The Dream-Quest of Unknown Kadath
: “[Carter] saw . . . the spires of infamous Thalarion, the daemon-city of a thousand wonders where the eidolon Lathi reigns” (MM 317).
4
One of HPL's favorite words. In both Greek and English, the primary meaning of the word is “phantom,” but HPL tends to use it in its secondary meaning (“image or likeness,” especially of a god). See his poem “The Eidolon” (1918). HPL may have derived this meaning from Poe's poem “Dream-Land” (1844): “By a route obscure and lonely, / Haunted by ill angels only, / Where an Eidolon, named Night, / On a black throne reigns upright . . .” (ll. 1-4).
5
Also cited, in almost identical phraseology, in
The Dream-Quest of Unknown Kadath
(MM 317).
6
An echo of Dunsany's “Idle Days on the Yann”: “And the night deepened over the River Yann, a night all white with stars. And with the night there rose the helmsman's song. As soon as he had prayed he began to sing to cheer himself all through the lonely night.”
The Complete Pegana,
ed. S. T. Joshi (Oakland, CA: Chaosium, 1998), p. 7.
7
Cited again in
The Dream-Quest of Unknown Kadath
(MM 318).
8
Cited again in
The Dream-Quest of Unknown Kadath
(MM 318-19).
9
Archaic spelling of
lanterns
; used again in “The Festival” (1923; CC 113).
10
The mention of the Greek mountain Olympus (home of the Greek gods) may seem odd in an imaginary-world fantasy, but it is perhaps meant as an echo of the opening line of Lord Dunsany's
The Gods of Pegana
(1905): “Before there stood gods upon Olympus, or ever Allah was Allah, had wrought and rested Mana-Yood-Sushai.”
The Complete Pegana
, p. 7.
THE TEMPLE
“The Temple” was written sometime after “The Cats of Ulthar” ( June 15, 1920) but before “Celephaïs” (early November). It was first published in
Weird Tales
(September 1925) and reprinted in
Weird Tales
(February 1936). This is the first of HPL's stories not to have been originally published in an amateur journal; possibly its length was a factor, as most amateur journals could not accommodate so long a tale. Like “Dagon” (1917), it uses World War I as a vivid backdrop, although HPL mars the story by crude satire on his German protagonist's militarist and chauvinist sentiments.

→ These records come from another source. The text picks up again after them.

-- ==== Sys2Proof/Machine/Tiles.lean ====
section
/-! DEFINITION. The tile table that the engines share, and the accesses engines make (20_haul R295 to R301; 01_device R24). -/

namespace Sys2Proof.Machine

/-- The entry of a tile id, if it is defined for a job (R295). -/
def State.tile? (s : State) (m id job : Nat) : Option Tile :=
  match Sparse.get none (s.coreAt m).tiles id with
  | none => none
  | some t => if t.job = job then some t else none

def State.setTile (s : State) (m id : Nat) (t : Option Tile) : State :=
  s.onCore m fun c => { c with tiles := match t with | none => Sparse.erase c.tiles id | some t => Sparse.put c.tiles id (some t) }

def State.onTile (s : State) (m id : Nat) (f : Tile → Tile) : State :=
  match Sparse.get none (s.coreAt m).tiles id with
  | none => s
  | some t => s.setTile m id (some (f t))

/-- The location of a tile's first byte. -/
def tileLoc (m : Nat) (t : Tile) : Nat := coreWindow + m * 2 ^ 24 + t.off

/-- A tile that is busy holds the instruction that names it (R24). -/
def Tile.busy (t : Tile) : Bool := t.state == .filling || t.state == .draining

/-- The tile given back READY with no owner. -/
def Tile.release (t : Tile) : Tile := { t with state := .ready, owner := 0 }

/-- The tile given up EMPTY with no owner. -/
def Tile.giveUp (t : Tile) : Tile := { t with state := .empty, owner := 0 }

/-- The tile taken by an owner for filling or draining. -/
def Tile.take (t : Tile) (st : TileState) (owner : Nat) : Tile := { t with state := st, owner := owner }

/-- ARR counts up to 2^20 - 1 and stays there (R295). -/
def arrAdd (a n : Nat) : Nat := min (a + n) (2 ^ 20 - 1)

/-! ### Accesses of engines (R86, R99, R102) -/

/-- Where an engine's access for a strand goes. -/
def State.engineResolve (s : State) (m : Nat) (root : W64) (va : Nat) (acc : Acc) : Except Cause (Place × State) :=
  if privateVa va then .error .prot
  else if va < 2 ^ 49 then s.translate m root false va acc
  else
    match s.localPlace m 0 false va with
    | .ok p => .ok (p, s)
    | .error c => .error c

/-- The bytes from an address to the end of its 4 KiB page, at most n. -/
def pageRun (va n : Nat) : Nat := min n (4096 - va % 4096)

/-- Checks and translates n bytes page by page: the locations and lengths in order. -/
def State.engineSpan (s : State) (m : Nat) (root : W64) (acc : Acc) :
    Nat → Nat → Nat → Except Cause (List (Nat × Nat) × State)
  | 0, _, _ => .ok ([], s)
  | fuel + 1, va, n =>
    if n = 0 then .ok ([], s)
    else
      match s.engineResolve m root (va % 2 ^ 50) acc with
      | .error c => .error c
      | .ok (p, s1) =>
        match s1.engineSpan m root acc fuel (va + pageRun va n) (n - pageRun va n) with
        | .error c => .error c
        | .ok (ps, s2) => .ok ((p.loc, pageRun va n) :: ps, s2)

/-- n bytes by page. -/
def enginePieces : Nat → Nat → Nat → List (Nat × Nat)
  | 0, _, _ => []
  | fuel + 1, va, n =>
    if n = 0 then [] else (va % 2 ^ 50, pageRun va n) :: enginePieces fuel (va + pageRun va n) (n - pageRun va n)

/-- The requests that an engine sends from a place on the mesh for an access, translated at a core (R93, R118). -/
def State.engineRequests (s : State) (m src : Nat) (root : W64) (wr : Bool) (pieces : List (Nat × Nat)) : State :=
  let places := pieces.filterMap fun p =>
    match s.engineResolve m root p.1 (if wr then .write else .read) with
    | .ok (q, _) => some (q, p.2)
    | .error _ => none
  s.requestLines src none wr places

/-- An engine's access that ends in a fault has walked for what came before it, and for the piece that faults (R103). -/
def State.walkFaulting (s : State) (m : Nat) (root : W64) (acc : Acc) : List (Nat × Nat) → State
  | [] => s
  | p :: ps =>
    let s1 := if p.1 < 2 ^ 49 ∧ !(privateVa p.1) then s.askWalk m (bitsOf root 18 30 * 2 ^ 18) p.1 else s
    match s.engineResolve m root p.1 acc with
    | .ok _ => s1.walkFaulting m root acc ps
    | .error _ => s1

/-- How many pages n bytes can touch. -/
def spanFuel (n : Nat) : Nat := n / 4096 + 2

/-- The bytes of some runs. -/
def State.readRuns (s : State) (runs : List (Nat × Nat)) : List Byte := runs.flatMap fun r => s.readBytes r.1 r.2

/-- Stores bytes over some runs, each run one write. -/
def State.writeRuns (s : State) : List (Nat × Nat) → List Byte → State
  | [], _ => s
  | (a, n) :: rs, bs => (s.perform a (bs.take n)).writeRuns rs (bs.drop n)

def State.engineRead (s : State) (m : Nat) (root : W64) (va n : Nat) : Except Cause (List Byte × State) :=
  match s.engineSpan m root .read (spanFuel n) va n with
  | .error c => .error c
  | .ok (rs, s1) => .ok (s1.readRuns rs, s1)

def State.engineWrite (s : State) (m : Nat) (root : W64) (va : Nat) (bs : List Byte) : Except Cause State :=
  match s.engineSpan m root .write (spanFuel bs.length) va bs.length with
  | .error c => .error c
  | .ok (rs, s1) => .ok (s1.writeRuns rs bs)

/-- Bytes from a location on, cut where the aligned 64-byte chunks of R114 end. -/
def chunks : Nat → Nat → List Byte → List (Nat × List Byte)
  | 0, _, _ => []
  | k + 1, a, bs => if bs.isEmpty then [] else (a, bs.take (64 - a % 64)) :: chunks k (a + (64 - a % 64)) (bs.drop (64 - a % 64))

def chunksAt (a : Nat) (bs : List Byte) : List (Nat × List Byte) := chunks (bs.length / 64 + 2) a bs

/-- Bytes over some runs, chunk by chunk. -/
def runChunks : List (Nat × Nat) → List Byte → List (Nat × List Byte)
  | [], _ => []
  | (a, n) :: rs, bs => chunksAt a (bs.take n) ++ runChunks rs (bs.drop n)

/-- The chunks of stored rows, in a tile at a location. -/
def rowChunks (loc : Nat) (rows : List (Nat × List Byte)) : List (Nat × List Byte) := rows.flatMap fun r => chunksAt (loc + r.1) r.2

/-- Chunks perform in order, each in one write that wakes (R114, R179). -/
def State.performChunks (s : State) (cs : List (Nat × List Byte)) : State := cs.foldl (fun s c => s.perform c.1 c.2) s

/-- Some of the chunks, which ones being free. -/
def State.mixOf (s : State) (cs : List (Nat × List Byte)) : List (Nat × List Byte) := cs.filter fun c => Config.choice (s.free + c.1 / 64)

/-- Some of the chunks perform, which ones being free: a cut engine leaves any mix of old and new chunks, and no chunk in part (R114,
R221). -/
def State.performMix (s : State) (cs : List (Nat × List Byte)) : State := (s.performChunks (s.mixOf cs)).freshen (2 ^ 44)

/-- The bytes of some chunks. -/
def chunkBytes (cs : List (Nat × List Byte)) : Nat := cs.foldl (fun n c => n + c.2.length) 0

/-- How many chunks end at or before byte i of what they write. -/
def chunksBefore : Nat → List (Nat × List Byte) → Nat
  | _, [] => 0
  | i, c :: cs => if c.2.length ≤ i then chunksBefore (i - c.2.length) cs + 1 else 0

/-! ### Uncorrectable errors (R301, R325, R337, R363, R400) -/

/-- Bytes that a struck engine writes: undefined ones; off keeps the pieces of one step apart. -/
def State.blur (s : State) (struck : Bool) (off : Nat) (bs : List Byte) : List Byte :=
  if struck then (List.range bs.length).map fun i => Config.freeByte (s.free + off + i) else bs

/-- A free number of n bytes. -/
def State.freeNumber (s : State) (off n : Nat) : Nat := leNat ((List.range n).map fun i => Config.freeByte (s.free + off + i))

/-- The first byte of some runs that lies in a line lost at a fence. -/
def State.lostIn (s : State) (runs : List (Nat × Nat)) : Option Nat :=
  if s.dev.lostLines.isEmpty then none
  else (runs.flatMap fun r => (List.range r.2).map fun i => r.1 + i).findIdx? fun a => s.dev.lostLines.contains (a / 32)

/-! ### Haul transfers (R297 to R301) -/

/-- The fault code of a cause (R301). -/
def faultCode (c : Cause) : Nat :=
  match c with
  | .page => 2
  | _ => 3

def State.onXfer (s : State) (m chan id : Nat) (f : Xfer → Xfer) : State :=
  s.onCore m fun c => { c with xfers := c.xfers.map fun x => if x.chan == chan && x.id == id then f x else x }

/-- The transfers of a tile in flight, in one direction. -/
def State.tileXfers (s : State) (m tile : Nat) (drain : Bool) : Nat :=
  ((s.coreAt m).xfers.filter fun x => x.state == .inFlight && x.holds && x.tile == tile && x.drain == drain).length

/-- The lines of memory that a transfer reads or writes: how many of its leading bytes come before a lost one. -/
def State.xferLost (s : State) (x : Xfer) : Option Nat := s.lostIn x.spans

/-- What a transfer reads of its memory side: all ones from a twin whose link went down meanwhile (R394). -/
def State.xferRead (s : State) (x : Xfer) : List Byte :=
  if x.severed then
    x.spans.flatMap fun r => (s.readBytes r.1 r.2).zipIdx.map fun b => if inTwin (r.1 + b.2) then 0xFF else b.1
  else s.readRuns x.spans

/-- The chunks of a transfer that perform: of those for a twin whose link went down meanwhile any, which ones being free (R394). -/
def State.xferKept (s : State) (x : Xfer) (cs : List (Nat × List Byte)) : List (Nat × List Byte) :=
  if x.severed then cs.filter fun c => !(inTwin c.1) || Config.choice (s.free + c.1 / 64) else cs

/-- The chunks a transfer writes: from the runs its start translated to its tile, or the other way (R299, R104). -/
def State.xferWrites (s : State) (m : Nat) (x : Xfer) : List (Nat × List Byte) :=
  match Sparse.get none (s.coreAt m).tiles x.tile with
  | none => []
  | some t =>
    let tile := [(tileLoc m t + x.toff, x.len)]
    if x.drain then s.xferKept x (runChunks x.spans (s.readRuns tile)) else runChunks tile (s.xferRead x)

/-- The tile of a transfer that ends without completing (R296): a fill leaves it EMPTY, a drain READY, once no other is in flight. -/
def State.xferAbandonTile (s : State) (m : Nat) (x : Xfer) : State :=
  if !x.holds then s
  else if x.drain then
    if s.tileXfers m x.tile true = 0 then s.onTile m x.tile fun t => if t.state == .draining && t.owner == 1 then t.release else t else s
  else
    if s.tileXfers m x.tile false = 0 then s.onTile m x.tile fun t => if t.state == .filling && t.owner == 1 then t.giveUp else t else s

def State.chanAt (s : State) (m ch : Nat) : HaulChan := Sparse.get {} (s.coreAt m).chans ch

def State.onChan (s : State) (m ch : Nat) (f : HaulChan → HaulChan) : State :=
  s.onCore m fun c => { c with chans := Sparse.put c.chans ch (f (Sparse.get {} c.chans ch)) }

/-- M[c]: the smallest id of a channel whose transfer has not completed (R300). -/
def State.milestone (s : State) (m ch : Nat) : Nat :=
  ((s.coreAt m).xfers.filter fun x => x.chan == ch && x.state != .finished).foldl (fun a x => min a x.id) (s.chanAt m ch).next

/-- The transfers a milestone has passed are forgotten. -/
def State.trimXfers (s : State) (m : Nat) : State :=
  s.onCore m fun c => { c with xfers := c.xfers.filter fun x => x.state != .finished }

/-- A fault recorded in its channel, or discarded when one is recorded already (R301). -/
def State.recordFault (s : State) (m : Nat) (x : Xfer) (code : Nat) : State :=
  if (s.chanAt m x.chan).fault then s.onXfer m x.chan x.id fun y => { y with state := .discarded }
  else
    (s.onXfer m x.chan x.id fun y => { y with state := .faulted }).onChan m x.chan
      fun c => { c with fault := true, code := code, fid := x.id }

/-- Writing 0 to F (R302): the faulted transfer, and those discarded meanwhile, count as completed. -/
def State.clearHaulFault (s : State) (m ch : Nat) : State :=
  if (s.chanAt m ch).fault then
    ((s.onCore m fun c => { c with xfers := c.xfers.map fun x =>
      if x.chan == ch && (x.state == .faulted || x.state == .discarded) then { x with state := .finished } else x }).onChan m ch
      fun c => { c with fault := false }).trimXfers m
  else s

/-- A transfer ends in a fault (R296, R301). -/
def State.endXfer (s : State) (m : Nat) (x : Xfer) (code : Nat) : State := (s.recordFault m x code).xferAbandonTile m x

/-- A transfer cut under R221: an in-flight one leaves any mix of old and new chunks, and the milestone does not pass its id. -/
def State.cutXfer (s : State) (m : Nat) (x : Xfer) : State :=
  let s1 :=
    if x.state = .inFlight ∧ x.holds ∧ x.code = 0 then
      (s.performMix (s.xferWrites m x)).tally m x.key 14 (chunkBytes (s.mixOf (s.xferWrites m x)))
    else s
  s1.endXfer m x 8

end Sys2Proof.Machine
end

There also seems to be an excess of supernaturalism, with many bizarre occurrences that do not seem to unify into a coherent whole. But the story is significant in postulating (like “Dagon”) an entire civilization antedating humanity and possibly responsible for many of the intellectual and aesthetic achievements of humanity. In a letter HPL remarks that “the flame that the Graf von Altberg-Ehrenstein beheld was a witch-fire lit by spirits many millennia old” (SL 1.287), but no reader could ever make this deduction based solely on the textual evidence.
1
HPL's twenty-seventh birthday.
2
This location would be in the middle of the North Atlantic Ocean, approximately 800 miles northwest of the Cape Verde Islands.
3
Germany had instituted the practice of sinking civilian shipping by means of submarine torpedoes from the very outset of the war. HPL expressed outrage at the sinking of the British passenger ship
Lusitania
on May 7, 1915, writing the poem “The Crime of Crimes” (
Interesting Items
, July 1915) as a result.
4
The French province of Alsace-Lorraine was conquered by the Prussians in the Franco-Prussian War of 1870-71 and was retained by Germany until the end of World War I. HPL's submarine commander presumably expresses his scorn for the Alsatian on the assumption that he is not a true or traditional Prussian.
5
A German city in the state of Lower Saxony, situated on the North Sea. It was the site of an important naval base.
6
Rhineland refers generally to the territory on either side of the Rhine river, in west-central Germany. The Rhineland was awarded to Prussia at the Congress of Vienna in 1815. Again, HPL's submarine commander apparently feels that the area was too newly acquired for its inhabitants to be properly Prussian.